-- ==== Sys2Proof/Laws/Exec.lean ====
section
/-! SUPPORT. What exec answers, constructor by constructor: the common run of a word, or an event's next state. -/

namespace Sys2Proof.Machine

/-- An instruction word's meaning is the common run of its body. -/
theorem exec_word (i : Instr) (s : State) (x : Sys2Proof.View) (h : i.view = some x) :
    ∃ body, exec i s = issue s x.ctl i body := by
  cases i <;> cases h <;> (unfold exec; exact ⟨_, rfl⟩)

/-- Every event answers a next state. -/
theorem exec_event (i : Instr) (s : State) (h : i.view = none) : ∃ t, exec i s = .next t := by
  cases i <;> cases h <;> first
  | exact ⟨_, rfl⟩
  | (simp only [exec, execRegisterWriteComplete, execStorePerform, execHomeRequest, execDrainRequest, execDrainComplete,
      execFlushMarker, execWatchWake, execLookoutPoll]
     repeat' first | exact ⟨_, rfl⟩ | split
     done)
  | (simp only [exec, execProbeComplete, execSkidderLanding, execMulticastRegister, execMatrixAccept, execEngineWordStart,
      execAccumulatorWrite, execEngineWritesLanded]
     repeat' first | exact ⟨_, rfl⟩ | split
     done)
  | (simp only [exec, execTeamPop, execPost, execWithdraw, execWfetchLanding, execAtomicopCompletion,
      execMailboxUnitReadComplete]
     repeat' first | exact ⟨_, rfl⟩ | split)

/-- Every instruction answers a next state. -/
theorem exec_answers (i : Instr) (s : State) : ∃ t, exec i s = .next t := by
  cases h : i.view with
  | none => exact exec_event i s h
  | some x =>
    obtain ⟨body, hb⟩ := exec_word i s x h
    rw [hb]
    unfold issue
    cases gate s x.ctl i <;> exact ⟨_, rfl⟩

end Sys2Proof.Machine
end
::::::::::
Your objective
Tally up the lines holding the string "next" in the data above, and respond with nothing but the number.

Output for this task
5